Do we bridge DOACs for endoscopy?

No. DOACs are not bridged in this context. If an exception is claimed (very high thrombotic risk), engage specialist input rather than defaulting to a bridge.

If biopsy is added to a diagnostic colonoscopy, does that change the plan?

Biopsy typically remains in the low/moderate tier. The ~24 h hold/restart pattern often applies. Reserve longer windows for high-risk resections.

How does renal function change dabigatran timing?

Dabigatran requires longer holds as CrCl declines: around 2–3 days at CrCl 30–49 depending on risk, and ~4–5 days if CrCl <30 (elective cases are often avoided in that range).

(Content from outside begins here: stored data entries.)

-- ==== Sys2Proof/Proofs/Fold.lean ====
section
/-! The machine simulates the spec's command function: the registers of the list, read bucket by bucket, are the spec's
array, and each command and each accepted word does to them what `RegArray.command` says (R16). -/

namespace Sys2Proof.Machine

/-- R12, R121: the update for the input `x`, read bucket by bucket, is the spec's write of the maximum. -/
theorem read_recordHash_mix (r : Regs) (x : Word) :
    (recordHash r (mix x)).read =
      RegArray.set r.read (bucketOf x) (BitVec.ofNat 8 (max (r.read (bucketOf x)).toNat (rankOfHash (mix x)))) := by
  funext j
  by_cases hj : j = bucketOf x
  · subst hj
    have hself : ((recordHash r (mix x)).read (bucketOf x)).toNat =
        max (r.read (bucketOf x)).toNat (rankOfHash (mix x)) := recordHash_read_self r (mix x)
    rw [RegArray.set, if_pos rfl, ← hself, BitVec.ofNat_toNat, BitVec.setWidth_eq]
  · rw [RegArray.set, if_neg hj]
    exact recordHash_read_other r (mix x) hj

/-- R141, step 1: the `V` of the register pass is the spec's count over the array. -/
theorem zeroCount_eq_v (r : Regs) : r.zeroCount = BitVec.ofNat 16 (RegArray.v r.read) := by
  rw [RegArray.v, ← toNat_zeroCount, BitVec.ofNat_toNat, BitVec.setWidth_eq]

/-- R141, step 2: the `Z_fx` of the register pass is the spec's sum over the array, where R145 gives it a meaning. -/
theorem harmonicSum_eq_z {r : Regs} (hr : ∀ i : Bucket, (r.read i).toNat ≤ 32) :
    r.harmonicSum = BitVec.ofNat 48 (RegArray.z r.read) := by
  rw [RegArray.z, ← toNat_harmonicSum hr, BitVec.ofNat_toNat, BitVec.setWidth_eq]

theorem rankOfHash_le (h : Word) : rankOfHash h ≤ 18 := by
  obtain ⟨q, hq, -, -, hrank⟩ := rankOfHash_spec h
  omega

/-- R24: no command of the spec takes a register above a bound that admits every rank. -/
theorem RegArray.command_le {n : Nat} (hn : 18 ≤ n) {a : RegArray} (ha : ∀ i : Bucket, (a i).toNat ≤ n) (c : Instr)
    (i : Bucket) : ((a.command c).1 i).toNat ≤ n := by
  cases c with
  | clear => exact Nat.zero_le n
  | add x =>
    simp only [RegArray.command, RegArray.set]
    split
    · have hrank := rankOfHash_le (mix x)
      calc (BitVec.ofNat 8 (max (a (bucketOf x)).toNat (rankOfHash (mix x)))).toNat
          ≤ max (a (bucketOf x)).toNat (rankOfHash (mix x)) := by
            rw [BitVec.toNat_ofNat]
            exact Nat.mod_le _ _
        _ ≤ n := max_le (ha _) (by omega)
    · exact ha i
  | est => exact ha i
  | rsvd => exact ha i

/-- One command of the machine is the spec's command function, on the array and on the response. -/
theorem exec_refines_command (c : Instr) {s : State} (hs : ∀ i : Bucket, (s.regs.read i).toNat ≤ 32) :
    ∃ t, exec c s = .next t ∧ t.cmds = s.cmds ∧ t.rst = s.rst ∧
      t.regs.read = (RegArray.command s.regs.read c).1 ∧
      t.rsps = s.rsps ++ [(RegArray.command s.regs.read c).2] := by
  cases c with
  | clear => exact ⟨_, exec_clear s, rfl, rfl, rfl, rfl⟩
  | add x => exact ⟨_, exec_add x s, rfl, rfl, read_recordHash_mix s.regs x, rfl⟩
  | est =>
    refine ⟨_, exec_est s, rfl, rfl, rfl, ?_⟩
    simp [RegArray.command, zeroCount_eq_v, harmonicSum_eq_z hs, errNone]
  | rsvd => exact ⟨_, exec_rsvd s, rfl, rfl, rfl, rfl⟩

/-- R60, R69: with `rst` released, a step with a word offered runs the command of that word. -/
theorem step_of_cmds_eq_cons {s : State} {w : CmdWord} {ws : List CmdWord} (hrst : s.rst = false)
    (hcmds : s.cmds = w :: ws) : step s = exec (decode w) { s with cmds := ws } := by
  simp [step, State.accept, hrst, hcmds]

/-- R16: one step that accepts a word is one application of the spec's command function. -/
theorem step_refines_command {s : State} {w : CmdWord} {ws : List CmdWord} (hrst : s.rst = false)
    (hcmds : s.cmds = w :: ws) (hs : ∀ i : Bucket, (s.regs.read i).toNat ≤ 32) :
    ∃ t, step s = .next t ∧ t.cmds = ws ∧ t.rst = false ∧
      t.regs.read = (RegArray.command s.regs.read (decode w)).1 ∧
      t.rsps = s.rsps ++ [(RegArray.command s.regs.read (decode w)).2] := by
  obtain ⟨t, hexec, htcmds, htrst, htregs, htrsps⟩ := exec_refines_command (decode w) (s := { s with cmds := ws }) hs
  exact ⟨t, (step_of_cmds_eq_cons hrst hcmds).trans hexec, htcmds, htrst.trans hrst, htregs, htrsps⟩

theorem runSteps_succ_of_step {n : Nat} {s t : State} (h : step s = .next t) : runSteps (n + 1) s = runSteps n t := by
  simp [runSteps, h]

/-- R16, R212: as many steps as there are words in `ws`, the words offered, are the fold of the spec's command function
over `ws`. -/
theorem runSteps_refines_foldCommands (ws : List CmdWord) {s : State} (hrst : s.rst = false) (hcmds : s.cmds = ws)
    (hs : ∀ i : Bucket, (s.regs.read i).toNat ≤ 32) :
    ∃ t, runSteps ws.length s = .next t ∧ t.cmds = [] ∧ t.rst = false ∧
      t.regs.read = (foldCommands ws s.regs.read).1 ∧ t.rsps = s.rsps ++ (foldCommands ws s.regs.read).2 := by
  induction ws generalizing s with
  | nil => exact ⟨s, rfl, hcmds, hrst, rfl, (List.append_nil _).symm⟩
  | cons w ws ih =>
    obtain ⟨m, hstep, hmcmds, hmrst, hmregs, hmrsps⟩ := step_refines_command hrst hcmds hs
    have hm : ∀ i : Bucket, (m.regs.read i).toNat ≤ 32 := by
      rw [hmregs]
      exact RegArray.command_le (by omega) hs (decode w)
    obtain ⟨t, hrun, htcmds, htrst, htregs, htrsps⟩ := ih hmrst hmcmds hm
    refine ⟨t, (runSteps_succ_of_step hstep).trans hrun, htcmds, htrst, ?_, ?_⟩
    · rw [htregs, hmregs, foldCommands]
    · rw [htrsps, hmrsps, hmregs, foldCommands, List.append_assoc, List.singleton_append]

/-- Settles O36, by induction on the words offered: each step is one application of the spec's command function, and
registers at most 32 stay so, which every `EST` on the way needs. -/
theorem runIsTheFoldOfCommands : Obligations.RunIsTheFoldOfCommands := fun _ hrst hs =>
  runSteps_refines_foldCommands _ hrst rfl hs

end Sys2Proof.Machine
end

Restarts still follow the low/mod vs high-risk pattern.

Source & governance

Primary reference: MD Anderson Peri-Procedure Anticoagulants, V8 (approved 07/15/2025), with neuraxial intervals cross-referenced to ASRA-derived institutional summaries when explicit catheter timings are not specified by MDACC. This content supports, not replaces, clinical judgment. Use local policy and confirm hemostasis before any restart.

Educational content. Supports, not replaces, clinical judgment. Confirm local policy/ASRA neuraxial guidance.